Wednesday, September 14, 2011

Bucket of Bucks for the government Could Mean Less Jobs in America

      No one wants to see workers hurt on the job while most believe it is good policy to fine the pants off a company for the human error of an employee.  Regulations are good but over regulations and hefty fines are a killer on the small industries left in this country.  As our government has grown out of control, much of it's purpose is to collect money to run the inefficient programs it has created.  As our work force shrinks, government rules and regulations grow.  In years gone by, workers would kiss the wife good bye, grab the lunch bucket and off they go.  Today, a fortunate one who even has a job needs to load  the safety suit, harness, safety glasses, boots and underwear, safety manuals, health cards, OSHA card, along with the lunch box before they even get into the truck and fasten the seat belt. 
    Safety should be and is on the minds of most owners and plant managers.  That being said, should the government be able to walk in and hold a company hostage and even cause the doors to close because of the heavy fines.  This adds to the price of a product along with the insurance and many office staff needed just to keep up with new and ongoing laws and regulations.
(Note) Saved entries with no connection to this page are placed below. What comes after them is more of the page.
theorem errMatchesState_kept (p : Params) : KeptByOperations p ErrMatchesState where
  reset := by simp [ErrMatchesState, Block.reset]
  raised he _ := ⟨fun _ => rfl, fun _ => he⟩
  aborted _ := by simp [ErrMatchesState]
  byteAccepted _ _ h := h
  eosAccepted _ h := h
  tableCleared _ h := h
  bitsStaged _ _ h := h
  entryCommitted _ _ h := h
  totalSet _ _ h := h
  decodeBegun hc _ h := h.of_ne_error hc.ne_error (by simp) rfl
  decodeDone hr h := h.of_ne_error (by simp [hr]) (by simp) rfl
  symbolEmitted _ _ _ h := h
  bitDropped _ h := h
  cursorMoved _ h := h
  symbolPopped _ h := h

/-! ### The storage is as wide as R12 says -/

theorem entryOk_invalid (p : Params) : Entry.invalid.ok p := ⟨nofun, fun _ => rfl⟩

/-- Within MAXLEN, which is at most 255, the staged length does not wrap (R59). -/
theorem stage_stgLen_toNat {p : Params} (hp : p.wf) {b : Block} {bits : BitString}
    (h : b.stgLen.toNat + bits.length ≤ p.maxLen) : (stage bits b).stgLen.toNat = b.stgLen.toNat + bits.length := by
  obtain ⟨_, hmax, _⟩ := hp
  rw [stage_stgLen, BitVec.toNat_add, BitVec.toNat_ofNat]
  omega

theorem StorageOk.stagedEntry_ok {p : Params} {b : Block} (h : StorageOk p b) : (stagedEntry b).ok p :=
  ⟨fun _ => ⟨h.stagedLength, h.stagedBound⟩, nofun⟩

theorem storageOk_kept {p : Params} (hp : p.wf) : KeptByOperations p (StorageOk p) where
  reset :=
    { table := wf_nil, entries := fun _ => entryOk_invalid p, stagedLength := rfl, stagedBound := Nat.zero_le _,
      bitCount := Nat.zero_le _, queue := Nat.zero_le _ }
  raised _ h := { h with }
  aborted h := { h with }
  byteAccepted _ _ h := { h with bitCount := le_rfl }
  eosAccepted _ h := { h with }
  tableCleared _ h :=
    { h with table := wf_nil, entries := fun _ => entryOk_invalid p, stagedLength := rfl, stagedBound := Nat.zero_le _ }
  bitsStaged _ hlen h :=
    { h with
      stagedLength := by rw [stage_stgLen_toNat hp hlen, stage_stg, List.length_append, h.stagedLength]
      stagedBound := by rwa [stage_stgLen_toNat hp hlen] }
  entryCommitted {b} sym _ h :=
    { h with
      table := wf_write h.table sym _
      entries := fun d => by
        rw [performCtCommit, emptyStaging_ct, read_write _ _ _ _ (stagedEntry_ne b)]
        split
        · exact h.stagedEntry_ok
        · exact h.entries d
      stagedLength := rfl
      stagedBound := Nat.zero_le _ }
  totalSet _ _ h := { h with }
  decodeBegun _ _ h := { h with bitCount := Nat.zero_le _ }
  decodeDone _ h := { h with }
  symbolEmitted _ _ hq h := { h with queue := by simpa using hq }
  bitDropped {b} hbits h :=
    { h with
      bitCount := by
        have h8 := h.bitCount
        rw [dropBit_bitcnt]
        bv_omega }
  cursorMoved _ h := { h with }
  symbolPopped hq h := { h with queue := Nat.le_of_succ_le (by simpa [hq] using h.queue) }

/-! ### A decode's table, cursor and count (R38, R74, R75) -/

theorem decodeOk_of_not_run {b : Block} (h : b.state ≠ .run) : DecodeOk b :=
  ⟨fun hr => absurd hr h, fun hr => absurd hr h, fun hr => absurd hr h⟩

theorem decodeOk_kept (p : Params) : KeptByOperations p DecodeOk where
  reset := decodeOk_of_not_run nofun
  raised _ _ := decodeOk_of_not_run nofun
  aborted _ := decodeOk_of_not_run nofun
  byteAccepted _ _ h := { h with }
  eosAccepted _ h := { h with }
  tableCleared hc _ := decodeOk_of_not_run hc.ne_run
  bitsStaged hc _ _ := decodeOk_of_not_run hc.ne_run
  entryCommitted _ hc _ := decodeOk_of_not_run hc.ne_run
  totalSet _ hc _ := decodeOk_of_not_run hc.ne_run
  decodeBegun _ hfree _ :=
    { table := fun _ => hfree, cursor := fun _ => isNode_root _, counts := fun _ => Nat.zero_le _ }
  decodeDone _ _ := decodeOk_of_not_run nofun
  symbolEmitted {b} _ hc _ h :=
    { h with
      cursor := fun _ => isNode_root _
      counts := fun hr => by
        have hle := h.counts hr
        rw [emit_count, emit_total]
        bv_omega }
  bitDropped _ h := { h with }
  cursorMoved hn h := { h with cursor := fun _ => hn }
  symbolPopped _ h := { h with }

/-! ### No bit is left behind the end of the stream (R79) -/

theorem readerOk_kept (p : Params) : KeptByOperations p ReaderOk where
  reset := nofun
  raised _ h := h
  aborted h := h
  byteAccepted {b} _ hr _ he := by
    obtain ⟨_, _, _, _, hne⟩ := (inReady_iff b).1 hr
    exact absurd (he.symm.trans hne) nofun
  eosAccepted {b} hr _ _ := by
    obtain ⟨_, _, _, hbits, _⟩ := (inReady_iff b).1 hr
    exact hbits
  tableCleared _ h := h
  bitsStaged _ _ h := h
  entryCommitted _ _ h := h
  totalSet _ _ h := h
  decodeBegun _ _ _ := nofun
  decodeDone _ h := h
  symbolEmitted _ _ _ h := h
  bitDropped hbits h he := absurd (h he) hbits
  cursorMoved _ h := h
  symbolPopped _ h := h

/-! ### The statements -/

/-- Settles O45: no step writes the parameters, and each part of the invariant is kept by every operation. -/
theorem everyStepKeepsTheInvariant : Obligations.EveryStepKeepsTheInvariant := fun _ _ hs h =>
  { params := step_params h ▸ hs.params
    storage := step_params h ▸ (storageOk_kept hs.params).step h hs.storage
    error := (errMatchesState_kept _).step h hs.error
    decode := (decodeOk_kept _).step h hs.decode
    reader := (readerOk_kept _).step h hs.reader }

/-- Settles O46: every part of the invariant holds of the reset block, and the reference parameters are legal. -/
theorem resetMeetsTheInvariant : Obligations.ResetMeetsTheInvariant :=
  have hp : Params.reference.wf := by decide
  { params := hp
    storage := (storageOk_kept hp).reset
    error := (errMatchesState_kept .reference).reset
    decode := (decodeOk_kept .reference).reset
    reader := (readerOk_kept .reference).reset }

/-- Settles O47: R15 is one of the properties that every operation keeps. -/
theorem everyStepKeepsErrMatchingState : Obligations.EveryStepKeepsErrMatchingState :=
  ⟨(errMatchesState_kept .reference).reset, fun _ _ hs h => (errMatchesState_kept _).step h hs⟩

/-- Settles O15: the two tables list the same entries, each in the order of the symbols. -/
theorem tablesWithTheSameEntriesAreEqual : Obligations.TablesWithTheSameEntriesAreEqual := by
  intro t u ht hu hread
  have hmem : ∀ x : Byte × Entry, x ∈ t ↔ x ∈ u := fun ⟨d, e⟩ => by rw [mem_iff_read ht, mem_iff_read hu, hread]
  have hperm : t.Perm u :=
    (List.perm_ext_iff_of_nodup (ht.1.imp fun h heq => by simp [heq] at h) (hu.1.imp fun h heq => by simp [heq] at h)).2 hmem
  exact hperm.eq_of_pairwise (fun _ _ _ _ h h' => absurd h' h.asymm) ht.1 hu.1

/-- Settles O39, by the cases of an instruction's effect. -/
theorem eachElementChangesOnlyByItsWriters : Obligations.EachElementChangesOnlyByItsWriters := by
  intro i s s' h
  obtain rfl := exec_next h
  refine ⟨rfl, rfl, blockEffect_outq .., ?_⟩
  rcases effect_cases s.params i s.block with he | ⟨_, _, rfl, he⟩ | ⟨_, _, he, _, hbyte, heos⟩ | ⟨rfl, he⟩ |
    ⟨_, ⟨_, rfl, he⟩ | ⟨rfl, he⟩⟩ | ⟨_, ⟨rfl, he⟩ | ⟨_, rfl, _, he⟩ | ⟨_, rfl, _, he⟩ | ⟨_, rfl, he⟩ | ⟨_, rfl, he⟩ | ⟨_, rfl, he⟩ |
    ⟨rfl, _, he⟩ | ⟨rfl, _, he⟩⟩ <;> simp only [he]
  · simp
  · simp
  · simp [hbyte, heos]
  · simp
  · simp
  · simp
  · simp [performCtClear_eq]
  · simp
  · simp
  · simp [performCtCommit_eq]
  · simp [performSetTotalLo]
  · simp [performSetTotalHi]
  · simp
  · simp

/-- Settles O40, by the cases of an FSM step: only EMIT writes `OUTQ` and `COUNT`. -/
theorem fsmStepsLeaveTableStagingAndTargetAlone : Obligations.FsmStepsLeaveTableStagingAndTargetAlone := by
  intro p b b' h
  obtain ⟨_, ⟨_, rfl⟩ | ⟨_, d, hm, _, rfl⟩ | ⟨_, _, _, _, rfl⟩ | ⟨_, _, _, _, rfl⟩ | ⟨_, _, _, _, rfl⟩⟩ := fsmStep_cases h
  · exact ⟨rfl, rfl, rfl, rfl, rfl, .inl ⟨rfl, rfl⟩⟩
  · exact ⟨rfl, rfl, rfl, rfl, rfl, .inr ⟨d, hm, rfl, rfl, rfl, rfl, rfl⟩⟩
  all_goals exact ⟨rfl, rfl, rfl, rfl, rfl, .inl ⟨rfl, rfl⟩⟩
Just because brightly colored flags are now required around a roof perimeter before repairs, does not mean a worker will not trip.
  Just as beauty killed the beast, governments can be a friend to industry or just be the reason we can not compete with the up and coming world economy. 
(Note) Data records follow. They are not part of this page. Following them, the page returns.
-- ==== Sys2Proof/Machine/State.lean ====
section
/-! DEFINITION. The state of the scanline engine (10_state.md), plain data; the faults and refusals of R268 and R269;
the event record of R16; the state after reset (R49-R52, R290). -/

namespace Sys2Proof.Machine

/-- Who read an unwritten byte (R268, `UNWRITTEN_READ`: "channel or controller"). -/
inductive Reader where
  | channel (c : Chan)
  | controller
  deriving DecidableEq, Repr

/-- The faults of R268 with their recorded values, and the model's own stuck state. Every one stops the machine for
good (R271), so each is safe: a claim about a run that meets one is not proved. -/
inductive Fault where
  /-- Code 1, raised by `trigger` (R191, R197): channel `c` is chain-triggered before it was reprogrammed, the missed
  deadline. Safe. -/
  | underrun (c : Chan)
  /-- Code 2, raised by `trigger` (R191, R197): channel `c` is chain-triggered while busy. Safe. -/
  | chainBusy (c : Chan)
  /-- Code 3, raised by `identify` (R263): the parity flag names a channel with no completion pending; the flag and
  both pending bits are recorded. Safe. -/
  | parityDesync (parity pending0 pending1 : Bool)
  /-- Code 4, raised by `program` (R141): a descriptor write to the busy channel `c`. Safe. -/
  | busyReprogram (c : Chan)
  /-- Code 5, raised by `program` (R141): a descriptor with a word count of 0. Safe. -/
  | zeroCount (c : Chan)
  /-- Code 6, raised by a transfer step (R73, R195): a read at an address that is no multiple of 4. Safe. -/
  | misaligned (c : Chan) (a : Word)
  /-- Code 7, raised by a transfer step (R73, R195) or by the scratch copy (R148): a read of a byte nothing has written;
  `a` is that byte's address (log entry 16). Safe. -/
  | unwrittenRead (who : Reader) (a : Word)
  /-- Code 8, raised by `opPix` (R146): active row `r` maps outside the asset. Safe. -/
  | rowRange (r : Nat)
  /-- Code 9, raised by the scratch copy (R148): it would overwrite bytes busy channel `c` has still to read. Safe. -/
  | scratchRace (c : Chan)
  /-- The model's own (log entry 8), raised by the step when no agent has an enabled step (R270). Safe. -/
  | stuck
  deriving DecidableEq, Repr

/-- The refusals of R269 and the model's own. Each stops the machine for good (R271), so each is safe. -/
inductive Refusal where
  /-- Raised by `CMD_UPPER_BITS` (R240): a command word with a bit set above bit 15. Safe. -/
  | cmdUpperBits
  /-- Raised by `RAW` (R235). Safe. -/
  | rawNotModelled
  /-- Raised by `TMDS_REPEAT` (R236). Safe. -/
  | tmdsRepeatNotModelled
  /-- Raised by the reserved opcodes 0x4-0xE (R237). Safe. -/
  | reservedCmd
  /-- Raised by `RAW_REPEAT` and `TMDS` with a count of 0 (R241). Safe. -/
  | zeroCountCmd
  /-- Raised by `TMDS` with a count that is not a multiple of `PPW` (R233), and by a pixel word when fewer than `PPW`
  pixels are left, the same partial last word (log entry 13). Safe. -/
  | tmdsPartialWord
  /-- Raised by `NOP` with a non-zero count (R234). Safe. -/
  | nopNonzeroCount
  /-- Raised by the scratch copy when a target byte lies in a ROM region (R72). Safe. -/
  | romWrite
  /-- The model's own (log entry 19), raised by the scratch copy when a target byte lies in the asset, which "no step
  of the block writes" (R72). Safe. -/
  | assetWrite
  /-- The model's own (log entry 19), raised by the scratch copy when a target byte lies in no region (R71). Safe. -/
  | unmappedWrite
  /-- The model's own (log entry 12), raised by a data word's or command's meaning outside the sink mode or format in
  which a word spells it (R100); no step reaches it. Safe. -/
  | notInMode
  /-- An instruction with no meaning in the model, by its mnemonic; no arm of `exec` answers it. Safe. -/
  | notModelled (mnemonic : String)
  deriving DecidableEq, Repr

/-- The controller's registers (R32-R34). -/
structure Controller where
  /-- `ctl.scanline` (R32). -/
  scanline : Word
  /-- `ctl.header_posted` (R33). -/
  headerPosted : Bool
  /-- `ctl.parity` (R34); `false` names channel 0. -/
  parity : Bool
  deriving DecidableEq, Repr

/-- One channel's registers (R35). `chain_to` is hard-wired (R36) and has no storage: see `Chan.chainTo`. -/
structure Channel where
  /-- `src`, the descriptor's byte address. -/
  src : Word
  /-- `count`, the descriptor's word count. -/
  count : Word
  /-- `cur`, the live read pointer. -/
  cur : Word
  /-- `remaining`, the words still to move. -/
  remaining : Word
  /-- `busy`, from trigger to completion. -/
  busy : Bool
  /-- `armed` (R38): the descriptor has been written since the channel last started. -/
  armed : Bool
  deriving DecidableEq, Repr

/-- The completion interrupt's bits (R40). -/
structure Irq where
  pending0 : Bool
  pending1 : Bool
  enable0 : Bool
  enable1 : Bool
  deriving DecidableEq, Repr

/-- A clock symbol (R230): one pixel clock of a control-data word, or of a pixel of 8 or 16 bits. -/
inductive Symbol where
  | ctl (w : Word)
  | px8 (p : BitVec 8)
  | px16 (p : BitVec 16)
  deriving DecidableEq, Repr

/-- The sink's state (R41). -/
structure Sink where
  /-- The words in the FIFO, the head first. -/
  fifo : List Word
  mode : SinkMode
  /-- The symbols emitted so far, the oldest first. -/
  out : List Symbol
  deriving DecidableEq, Repr

/-- The events of R16, oldest first in the record. -/
inductive Event where
  /-- A channel started on a descriptor (R191). -/
  | start (c : Chan) (src count : Word)
  /-- A channel moved the word `w` it read at `address` (R194). -/
  | word (c : Chan) (address w : Word)
  /-- A channel completed (R196). -/
  | complete (c : Chan)
  /-- A handler invocation (R160): channel, payload, index and flag before and after. -/
  | handled (c : Chan) (k : Payload) (sBefore : Word) (hpBefore : Bool) (sAfter : Word) (hpAfter : Bool)
  deriving DecidableEq, Repr

/-- How far the setup context is (R294): the step it takes next, or all three done. -/
inductive SetupStage where
  | preload
  | enableIrq
  | start
  | done
  deriving DecidableEq, Repr

/-- The whole machine. -/
structure State where
  /-- The launch parameters (R9, R11-R13); no step writes them. -/
  cfg : Config
  /-- The controller (R32-R34). -/
  ctl : Controller
  /-- Channel 0 (R35). -/
  ch0 : Channel
  /-- Channel 1 (R35). -/
  ch1 : Channel
  /-- The interrupt bits (R40). -/
  irq : Irq
  /-- The sink (R41). -/
  sink : Sink
  /-- The written bytes of the scratch buffer, and of the asset when the launch lists it, addresses strictly rising
  (R42; log entries 5, 6). -/
  mem : List Host.Cell
  /-- The fault mark (R43). -/
  fault : Option Fault
  /-- The refusal mark (R43). -/
  refused : Option Refusal
  /-- Set by `Start` (R43, R293). -/
  started : Bool
  /-- The setup context's progress (R294). -/
  setup : SetupStage
  /-- The event record (R16). -/
  events : List Event
  /-- MODEL'S OWN (log entry 2): the agent that moves next, if it has an enabled step. -/
  turn : Agent
  /-- MODEL'S OWN (log entry 2): how many turns have been drawn. -/
  tick : Nat
  deriving DecidableEq, Repr

/-- A channel at reset (R49). The four registers the spec calls unwritten hold 0, DESIGN CHOICE (log entry 4): nothing
reads them while the channel is neither armed nor busy. -/
def Channel.reset : Channel where
  src := 0#32
  count := 0#32
  cur := 0#32
  remaining := 0#32
  busy := false
  armed := false

/-- The machine after reset (R49-R52, R290) for given launch parameters and the asset bytes the launch lists. Of the
listed cells only those of the asset count: the scratch buffer is unwritten (R49). -/
def State.resetWith (cfg : Config) (image : List Host.Cell) : State where
  cfg := cfg
  ctl := { scanline := BitVec.ofNat 32 Config.initScanline, headerPosted := false, parity := false }
  ch0 := Channel.reset
  ch1 := Channel.reset
  irq := { pending0 := false, pending1 := false, enable0 := false, enable1 := false }
  sink := { fifo := [], mode := .cmd, out := [] }
  mem := image.filter (fun c => assetCell cfg c.1)
  fault := none
  refused := none
  started := false
  setup := .preload
  events := []
  turn := .setup
  tick := 0

/-- The machine right after reset, with nothing listed in memory and the launch of `Config.launch` (log entry 1). -/
def State.reset : State := State.resetWith Config.launch []

end Sys2Proof.Machine
end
The U.S. Department of Labor's Occupational Safety and Health Administration announced yesterday that it will fine the company $917,000 for 50 alleged violations of workplace safety standards following the March 13 explosion.
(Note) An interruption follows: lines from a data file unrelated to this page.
/-- `P1` with an asset of which the launch wrote nothing. -/
def unwrittenAsset : State := resting (handling { cfg1 with assetWritten := false } 45#32 true)
/-- `P1` with the scratch buffer running, from its byte 512 on, into the `VSYNC` sequence, or into the asset. -/
def scratchInRom : State := resting (handling { cfg1 with scratchBase := 0xE00#32 } 45#32 true)
def scratchInAsset : State := resting (handling { cfg1 with scratchBase := 0xFE00#32 } 45#32 true)
/-- The last byte of the buffer still to be read by the other channel, and the first by this one. -/
theorem witness_OpPixP1Stops_race :
    racing.cfg.fmt = .p1 ∧ racing.ctl.scanline.toNat = 45 + 0 ∧ rowMap racing.cfg 0 = some 0
      ∧ stillReadsScratch racing .ch1
      ∧ stillReadsScratch { racing with ch0 := { racing.ch0 with
          cur := cfg1.scratchBase - 4#32, remaining := 2#32, busy := true } } .ch0 :=
  ⟨rfl, by decide, by decide, ⟨rfl, 39, 639, by decide, by decide, by decide⟩, ⟨rfl, 4, 0, by decide, by decide, by decide⟩⟩
/-- Every byte of a row of a written asset is written. -/
theorem written_row {s : State} {a : Nat}
    (h : ∀ j, j < 640 → (readByte s.cfg s.mem (rowByteAddr s.cfg a j).toNat).isSome = true) (n : Nat) (hn : n < 640) :
    ∀ j, j ≤ n → rowByteWritten s a j := fun j hj => .inl (h j (by omega))
/-- The buffer's first byte in another region is its byte 512, in the ROM and in the asset. -/
theorem witness_OpPixP1Stops :
    (512 < 640 ∧ scratchInRom.cfg.scratchBase.toNat + 640 ≤ 2 ^ 32 ∧ (∀ j, j ≤ 512 → rowByteWritten scratchInRom 0 j)
        ∧ (∀ j, j < 512 → ∀ q ∈ regions scratchInRom.cfg, q.kind ≠ .scratch →
          ¬ (q.base ≤ scratchInRom.cfg.scratchBase.toNat + j
            ∧ scratchInRom.cfg.scratchBase.toNat + j < q.base + q.size))
        ∧ (⟨.romVsync, 0x1000, 28⟩ : Region) ∈ regions scratchInRom.cfg
        ∧ (∀ j, j < 512 → writeRefusal scratchInRom.cfg (scratchInRom.cfg.scratchBase + BitVec.ofNat 32 j) = none)
        ∧ writeRefusal scratchInRom.cfg (scratchInRom.cfg.scratchBase + BitVec.ofNat 32 512) = some .romWrite)
      ∧ ((∀ j, j ≤ 512 → rowByteWritten scratchInAsset 0 j)
        ∧ (∀ j, j < 512 → ∀ q ∈ regions scratchInAsset.cfg, q.kind ≠ .scratch →
          ¬ (q.base ≤ scratchInAsset.cfg.scratchBase.toNat + j
            ∧ scratchInAsset.cfg.scratchBase.toNat + j < q.base + q.size))
        ∧ (⟨.asset, 0x10000, 307200⟩ : Region) ∈ regions scratchInAsset.cfg
        ∧ (∀ q ∈ regions scratchInAsset.cfg, q.kind = .romVsync ∨ q.kind = .romVblank ∨ q.kind = .romActive →
          ¬ (q.base ≤ 0xFE00 + 512 ∧ 0xFE00 + 512 < q.base + q.size)))
      ∧ ((resting (handling cfg1 45#32 true)).chan .ch1).busy = true := by
  refine ⟨⟨by decide, by decide, written_row (by decide +kernel) 512 (by decide), ?_⟩,
    ⟨written_row (by decide +kernel) 512 (by decide), ?_⟩, by decide⟩ <;> decide +kernel
/-- An unwritten byte of the row: its first and its last, the scratch buffer writable before it. -/
theorem witness_OpPixP1Stops_unwritten :
    placementOk unwrittenAsset.cfg = true ∧ (∀ k, ¬ stillReadsScratch unwrittenAsset k)
      ∧ ¬ rowByteWritten unwrittenAsset 0 0 ∧ ¬ rowByteWritten unwrittenAsset 0 639
      ∧ (∀ j, j < 639 →
          writeRefusal unwrittenAsset.cfg (unwrittenAsset.cfg.scratchBase + BitVec.ofNat 32 j) = none) := by
  refine ⟨by decide, resting_reads_nothing _, ?_, ?_, by decide +kernel⟩
  · rintro (h | ⟨i, hi, -⟩)
    · exact absurd h (by decide)
    · exact absurd hi (Nat.not_lt_zero i)
  · rintro (h | ⟨i, hi, e⟩)
    · exact absurd h (by decide)
    · exact (by decide +kernel : ∀ i, i < 639 →
        rowByteAddr unwrittenAsset.cfg 0 639 ≠ unwrittenAsset.cfg.scratchBase + BitVec.ofNat 32 i) i hi e
theorem test_scratch_in_rom :
    refusalOf (step scratchInRom) = some .romWrite ∧ refusalOf (step scratchInAsset) = some .assetWrite := by
  decide +kernel

theorem witness_CommandsInModeCmd :
    (popping cfg2 .cmd 0#32).sink.mode = .cmd ∧ cfg2.enc = Encoding.default ∧ 1 ≠ 0
      ∧ 2 % ppw cfg2 = 0 ∧ 1 % ppw cfg2 ≠ 0 ∧ 4 % ppw cfg1 = 0 ∧ 2 % ppw cfg1 ≠ 0 := by decide

theorem witness_UndescribedCommandsRefused :
    (0x00010000#32 : Word).extractLsb' 16 16 ≠ 0#16 ∧ 4 ≤ (0x4#4).toNat ∧ (0xE#4).toNat ≤ 14 := by decide

theorem witness_WordsRefusedOutsideTheirMode :
    (handling cfg2 44#32 true).ctl.scanline.toNat < 45 ∧ 2 * cfg2.assetH ≤ 44 + (2 ^ 32 - 45)
      ∧ (Instr.nop 0).kind ≠ .operation ∧ (Instr.nop 0).kind.readIn (.rawData 1) .p2 = false
      ∧ (Instr.pixelWordP1 0#8 0#8 0#8 0#8).kind.readIn (.pixData 4) .p2 = false
      ∧ (Instr.syncV1H1).kind.readIn .cmd .p2 = false
      ∧ 3 < ppw cfg1 ∧ (Instr.pixelWordP1 0#8 0#8 0#8 0#8).kind = .pixel cfg1.fmt
      ∧ 1 < ppw cfg2 ∧ (Instr.pixelWordP2 0#16 0#16).kind = .pixel cfg2.fmt := by decide

theorem witness_HoldEmitsControlWord :
    (popping cfg2 (.rawData 1) 0#32).sink.mode = .rawData 1 ∧ cfg2.enc = Encoding.default := by
  decide

theorem witness_PixelWordStreamsPixels :
    (popping cfg1 (.pixData 4) 0#32).sink.mode = .pixData 4 ∧ ppw cfg1 = 4 ∧ cfg1.fmt = .p1
      ∧ (popping cfg2 (.pixData 4095) 0#32).sink.mode = .pixData 4095 ∧ ppw cfg2 = 2 ∧ cfg2.fmt = .p2 := by decide

theorem witness_SinkAdmitsExactly :
    (popping cfg2 .cmd 0#32).sink.mode = .cmd
      ∧ admitted cfg2 (decodeWord enc0 .cmd .p2 0x00001001#32) = true
      ∧ admitted cfg2 (decodeWord enc0 .cmd .p2 0x00001000#32) = false
      ∧ upperField enc1 0x00004001#32 = 0 ∧ reservedOpcode enc1 (opcodeField enc1 0x00004001#32) = true
      ∧ upperField enc1 0x00040000#32 ≠ 0 := by decide

/-- A sink about to run the given words. -/
def feeding (cfg : Config) (ws : List Word) : State := { live cfg .sink with sink := { fifo := ws, mode := .cmd, out := [] } }

theorem witness_BlankingLineEmits800 :
    enc0.ok = true ∧ (feeding cfg2 (romVsync cfg2)).cfg.enc = enc0 ∧ (feeding cfg2 (romVsync cfg2)).sink.mode = .cmd
      ∧ (feeding cfg2 (romVsync cfg2)).sink.fifo = blankSequence cfg2 true ++ [] := by decide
Four workers were hurt in the explosion, which was caused when a valve was left open, resulting in the release of flammable acetone vapors. The vapors exploded after being ignited by an undetermined source, according to the state fire marshal.
Bostik is at 211 Boston St. near the West Peabody line. It manufactures adhesives and sealants for use in everything from gas tankers and buildings to furniture and diapers, according to the company's website.
None of those violations contributed directly to the explosion, the fire marshal concluded.